自分はもう……良しということにした。ティエリアは最初は嫌がっていたが、今では行く方へと意志が傾いている。だが、ライルの考えだけは聞いていない。
だから訊いてみれば、彼はあー…と頬を掻きながら口を開いた。
「まぁ、流れ的に?」
「成る程」
それもまた、一つの選択ではあった。
頷きつつ、自在に様々な場所へと現れるマリーと、水の中に落ちかけて慌てて宙に浮くティエリアを視界に入れる。習うより慣れろという様子だが、まぁ、それで良いのだろう。そちらの方が、理論を聞くよりは技術を身につけやすいだろう。
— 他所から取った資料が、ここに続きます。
/-- A slice fails: SLICE_FAIL is raised; a FREE spare, or one that only a sweep has in SHADOW (R611), enters SHADOW on its share; a
spare in use or FAILED is exhausted, at every failure of a slice that goes on running; the failing slice continues to run (R178 to
R180). A slice that the spare carries no longer runs, and one whose handover is under way fails no second time. -/
def State.sliceFail (s : State) (n slice : Nat) : State :=
  let b := RXD.page n
  let st := s.get b RXD.SLICE_STATUS_SPARE_STATE
  let old := (s.rxs n).failedSlices
  let sl := s.get b RXD.SLICE_STATUS_SLICE
  if sl = slice ∧ (st = 2 ∨ (st = 1 ∧ old.contains slice)) then s
  else
    let s := s.raise (Kind.RXD.pg n) RXD.ev_SLICE_FAIL
    let sweeping := decide (st = 1) && !old.contains sl
    let s := s.setRx n { s.rxs n with failedSlices := if old.contains slice then old else old ++ [slice] }
    if st = 0 ∨ sweeping then (s.set b RXD.SLICE_STATUS_SPARE_STATE 1).set b RXD.SLICE_STATUS_SLICE slice
    else s.raise (Kind.RXD.pg n) RXD.ev_SLICE_SPARE_EXHAUSTED

/-- SLICE_FAIL: a slice records `errs` check errors in a folio; 8 or more fail it (R178). -/
def execSliceFail (n : Fin 2) (slice : Fin 24) (errs : Nat) (s : State) : Host.Outcome State Fault Refusal :=
  act s fun s =>
    let s := s.sliceErrs n errs
    if errs < 8 then s
    else ((if (s.rxs n).failedSlices.contains slice.val then s else s.sweepYield 1).sliceFail n slice)

/-- SLICE_HANDOVER: after 2 clean folios of SHADOW the spare takes over at the next gutter, and RPR records the failure
(R179). -/
def execSliceHandover (n : Fin 2) (s : State) : Host.Outcome State Fault Refusal :=
  act s fun s =>
    let b := RXD.page n
    let sl := s.get b RXD.SLICE_STATUS_SLICE
    if !s.handingOver n then s
    else
      let s := (s.set b RXD.SLICE_STATUS_SPARE_STATE 2).raise (Kind.RXD.pg n) RXD.ev_SLICE_SWAPPED
      ((s.repair 2 1 (locUnit n sl)).useSpare RPR.SPARES_SLICES).sweepSealed

/-- SLICE_SHADOW_ERROR: a check error during SHADOW marks the spare FAILED (R180). -/
def execSliceShadowError (n : Fin 2) (errs : Nat) (s : State) : Host.Outcome State Fault Refusal :=
  act s fun s =>
    let b := RXD.page n
    let s := s.sliceErrs n errs
    if s.get b RXD.SLICE_STATUS_SPARE_STATE ≠ 1 then s else (s.set b RXD.SLICE_STATUS_SPARE_STATE 3).sweepSealed

/-! ### Configuration check and register writes -/

/-- The configuration check of RXDn: the search window is not empty and FO_MODE suits the role (R141, R156). -/
def State.checkRxd (s : State) (n : Nat) : Bool :=
  let w := s.cdWindow n
  decide (w.1 ≤ w.2) && !(s.role n = 1 && s.foMode n != 2) && !(s.role n = 2 && s.foMode n = 2)

/-- Field ranges of Table 5-11. -/
def rangeRXD (off v : Nat) : Bool :=
  if off = RXD.CTRL then fv v RXD.CTRL_FO_MODE != 3
  else if off = RXD.MOD then fv v RXD.MOD_FORMAT != 3 && inR v RXD.MOD_ENTROPY 128 358
  else if off = RXD.OPT_FREQ then inR v RXD.OPT_FREQ_FREQ 1840000 1980000
  else if off = RXD.CD_WINDOW then
    decide (toSigned 16 (fv v RXD.CD_WINDOW_MIN) ≤ toSigned 16 (fv v RXD.CD_WINDOW_MAX))
  else if off = RXD.CD_HINT then inR v RXD.CD_HINT_SPAN 10 20000
  else if off = RXD.EQ_CFG then
    inR v RXD.EQ_CFG_N_TAPS 1 8 && inR v RXD.EQ_CFG_MU_BLIND 4 15 && inR v RXD.EQ_CFG_MU_TRAIN 4 15
      && inR v RXD.EQ_CFG_MU_TRACK 4 15 && inR v RXD.EQ_CFG_MU_BOOST 0 4
  else if off = RXD.SOP_CFG then inR v RXD.SOP_CFG_BOOST_TH 50 2000 && inR v RXD.SOP_CFG_BOOST_HOLD 100 10000
  else if off = RXD.CR_CFG then inR v RXD.CR_CFG_BPS_STEP 1 15 && inR v RXD.CR_CFG_BPS_W 8 63
  else if off = RXD.DESKEW_INIT then (List.range 4).all (fun c => inRI v (RXD.DESKEW_INIT_DSK c) (-127) 127)
  else if off = RXD.FO_CFG then inR v RXD.FO_CFG_CAPTURE 10 1000 && inR v RXD.FO_CFG_FREQ_TIMEOUT 1 255
  else if off = RXD.FB_CFG then inR v RXD.FB_CFG_RATE 1 10 && inR v RXD.FB_CFG_SETTLE 1 100
  else if off = RXD.FB_FMT then
    inR v RXD.FB_FMT_WIDTH 1 24 && decide (fv v RXD.FB_FMT_POS + fv v RXD.FB_FMT_WIDTH ≤ 32)
  else if off = RXD.FB_LIMIT then inR v RXD.FB_LIMIT_LSB 1 65535 && inR v RXD.FB_LIMIT_MAX 100 12000
  else if off = RXD.NLC_CFG then inR v RXD.NLC_CFG_ENTRIES 0 1024
  else if off = RXD.MEAS_CFG then inR v RXD.MEAS_CFG_PERIOD 1 255
  else if off = RXD.LOS_CFG then inR v RXD.LOS_CFG_THRESH 10 40 && inR v RXD.LOS_CFG_HOLD 1 255
  else if off = RXD.REACQ_CFG then inR v RXD.REACQ_CFG_MEM_TIME 0 3600
  else true

/-- NLC stands in a state in which its settings are fixed (R166). -/
def State.nlcFixed (s : State) (n : Nat) : Bool :=
  let st := s.get (RXD.page n) RXD.NLC_STATUS_STATE
  st = 1 || st = 2 || st = 5

/-- The tap snapshot of a subcarrier fills its window entries, taps at or above N reading 0, and SNAP_TIME (R181, Table 5-10). -/
def State.tapSnap (s : State) (n i : Nat) : State :=
  let t := (s.subc n i).taps
  let nt := s.nTaps n
  let s := each (List.range 256) (fun j u =>
    u.setNat (RXDW.TAPS n (256 * i + j)) (if j % 64 < nt then cxWord (t.getD j {}) else 0)) s
  (s.setNat64 (RXD.page n + RXD.SNAP_TIME) s.dtime).raise (Kind.RXD.pg n) RXD.ev_SNAP_DONE

/-- A write of RXDn.CMD: SUBC lies below K where RESTART of one subcarrier or SNAP uses it (R642), FB_ZERO only in OFF or CONFIG (R144, R174, R181,
Table 5-11). -/
def State.rxdCmd (s : State) (n v : Nat) : WOut :=
  let sub := fv v RXD.CMD_SUBC
  if (fb v RXD.CMD_RESTART && !fb v RXD.CMD_ALL || fb v RXD.CMD_SNAP) && decide (s.kSub n ≤ sub) then no .range s
  else if fb v RXD.CMD_FB_ZERO && !s.inConfig (Kind.RXD.pg n) then no .state s
  else
    let s := if fb v RXD.CMD_RESTART then
        (if fb v RXD.CMD_ALL then each (List.range 16) (fun i t => t.acqRestart n i) s else s.acqRestart n sub)
      else s
    let s := if fb v RXD.CMD_SNAP then s.tapSnap n sub else s
    let s := if fb v RXD.CMD_MEM_CLEAR then s.cdClear n else s
    ok (if fb v RXD.CMD_FB_ZERO then
        let s := (s.setRx n { s.rxs n with cLaser := 0, zeroDue := true }).showC n
        if (s.txs n).laserEn then s.laserEnabled n else s
      else s)
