-- ==== Sys2Proof/Machine/Gth.lean ====
section
/-!
DEFINITION. GTH: the configuration check of gatherings, transmit units, collation and its timeline, 1+1 selection and
1:1 protection groups (chapter 10).
-/
namespace Sys2Proof.Machine

/-! ### Gatherings and their slots (R317 to R324) -/

def State.collPages (s : State) (g : Nat) : Nat :=
  s.get (GTHW.CFG g) GTHW.CFG_COLL_DEPTH * ceilDiv (6250 * s.collSlots g) 1792

/-- The enabled protection group that names a gathering, and whether as P. -/
def State.groupOf (s : State) (g : Nat) : Option (Nat × Bool) :=
  let b := GTH.page
  ((List.range 4).filterMap (fun q =>
    if !s.flag b (GTH.PG_CFG_EN q) then none
    else if s.get b (GTH.PG_CFG_W q) = g then some (q, false)
    else if s.get b (GTH.PG_CFG_P q) = g then some (q, true) else none)).head?

/-- The rules of Table 10-2 that enabling gathering g, already written into its entry, breaks, in order. -/
def State.gthRules (s : State) (g : Nat) : List Nat :=
  let others := s.gatherings.filter (· != g)
  let carriers := [0, 1]
  let a := GTHW.CFG g
  let meet := fun (h n : Nat) => (s.slotsOn g n).any (fun i => (s.slotsOn h n).contains i)
  let r1 := (carriers.all (fun n => !s.onCarrier g n))
    || carriers.any (fun n => (s.slotsOn g n).any (fun i => decide (4 * s.get (FRM.page n) FRM.RATE_SERVICE ≤ i)))
  let r2 := others.any (fun h => carriers.any (fun n => meet h n))
  let r3 := carriers.any (fun n => s.onCarrier g n != (s.gthPos g n).isSome
    || ((s.gthPos g n).isSome && others.any (fun h => s.gthPos h n = s.gthPos g n)))
  let r4 := s.onePlusOne g && (s.slotsOn g 0).length != (s.slotsOn g 1).length
  let col := s.collates g
  let base := fun h => s.get (GTHW.CFG h) GTHW.CFG_COLL_BASE
  let depth := s.get a GTHW.CFG_COLL_DEPTH
  let cols := others.filter s.collates
  let r5 := col && (decide (96 < ((g :: cols).map s.collSlots).sum)
    || decide (s.nat (ECC.page + ECC.COLL_PAGES) < base g + s.collPages g)
    || cols.any (fun h => decide (base g < base h + s.collPages h) && decide (base h < base g + s.collPages g))
    || decide (depth < 4) || decide (1252 < depth))
  let tr := others.filter s.transparent
  let r6 := s.transparent g && (tr.any (fun h => s.get (GTHW.CFG h) GTHW.CFG_CLIENT = s.get a GTHW.CFG_CLIENT)
    || carriers.any (fun n => s.onCarrier g n && decide (8 ≤ (tr.filter (fun h => s.onCarrier h n)).length)))
  let r7 := (col && carriers.any (fun n => s.role n != 0))
    || (s.flag a GTHW.CFG_LEAF_VALID && carriers.any (fun n => s.onCarrier g n && s.role n = 0))
  [(r1, 1), (r2, 2), (r3, 3), (r4, 4), (r5, 5), (r6, 6), (r7, 7)].filterMap (fun x => if x.1 then some x.2 else none)

/-- A refused commit (R322). -/
def State.gthRefuse (s : State) (g rule : Nat) : WOut :=
  let s := (s.set GTH.page GTH.CHECK_LAST_GATHERING g).set GTH.page GTH.CHECK_LAST_RULE rule
  no .state (s.raise Kind.GTH.pages.1 GTH.ev_CHECK_FAIL)

/-- The client of a transparent gathering follows its entry: MAP_SHORT, CLIENT_FAIL and what the port sends (R388 to R391). -/
def State.refreshClient (s : State) (g : Nat) : State :=
  if s.transparent g then s.refreshPort (s.get (GTHW.CFG g) GTHW.CFG_CLIENT) else s

/-- A commit of a gathering's entry, its 16 words given: enabling runs the check, disabling is accepted when nothing else
changes and no enabled group names the gathering; any other commit is refused (R322, R323). Enabling starts at GSN 0 with
the parts in ACQUIRE. -/
def entGTH (g : Nat) (ws : List Nat) (s : State) : WOut :=
  let a := GTHW.CFG g
  let old := (List.range 16).map (fun i => s.nat (a + 4 * i))
  let t := s.setWords a ws
  if !s.gthEn g then
    if !t.gthEn g then s.gthRefuse g 0
    else match t.gthRules g with
      | r :: _ => s.gthRefuse g r
      | [] =>
        let p := fun (b up : Bool) => ({ st := if !b then .off else if up then .in_ else .acquire } : GPart)
        let x : Gath := { gsnNext := 0, p0 := p true (!t.collates g && t.singleLocked g), p1 := p (t.collates g) false, alarm := false }
        ok ((((t.setGth g x).showGth).showPart g).refreshClient g)
  else if t.gthEn g ∨ ws.tail != old.tail ∨ ws.head? != (old.head?.map (fun v => clrBit v 0)) then s.gthRefuse g 0
  else if (s.groupOf g).isSome then s.gthRefuse g 8
  else
    let t := ((t.setGth g {}).lineClear g).showGth
    let t := t.setNat64 (GTH.page + GTH.FAILED) (clrBit (t.nat64 (GTH.page + GTH.FAILED)) g)
    ok (((t.setB (GTHW.STAT g) GTHW.STAT_GFAILED false).showPart g).refreshClient g)

/-! ### Transmit (R325 to R327, R339, R347) -/

/-- GTH is ACTIVE or draining; in FAULT or soft reset it fails everything (R347, R349). -/
def State.gthRuns (s : State) : Bool :=
  s.serves Kind.GTH.pages.1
今度は木の上に上がってしまった彼を見て、これは何だろうと思う。笑いに走っているのではないと……それくらいは分かる。表情は一生懸命だし、纏う空気にも鬼気迫るモノがある。というか何より、笑ったらその時点で確実に冥界逝きである。
しかし、それでも笑う人間もいる。
「あははははははっ!オイオイ…ティエリア、どこに出て来てんだよ……やべぇ、かなり笑える……っ」
「……ライル・ディランディ」
「げ……ちょ、冗談だぜ?冗談だから……」
「万死に値するッ!」
バンバンと地を叩いて笑っていたライルだったが、ティエリアの表情を見て危険を察知したらしい。慌てて弁明をしようとしたようだが……それも間に合わず、そもそも言い訳が彼に聞き届けられるわけもないので(そのくらいは自分でも分かった)無駄なのだが、怒れるティエリアの魔法攻撃の標的にされてしまった。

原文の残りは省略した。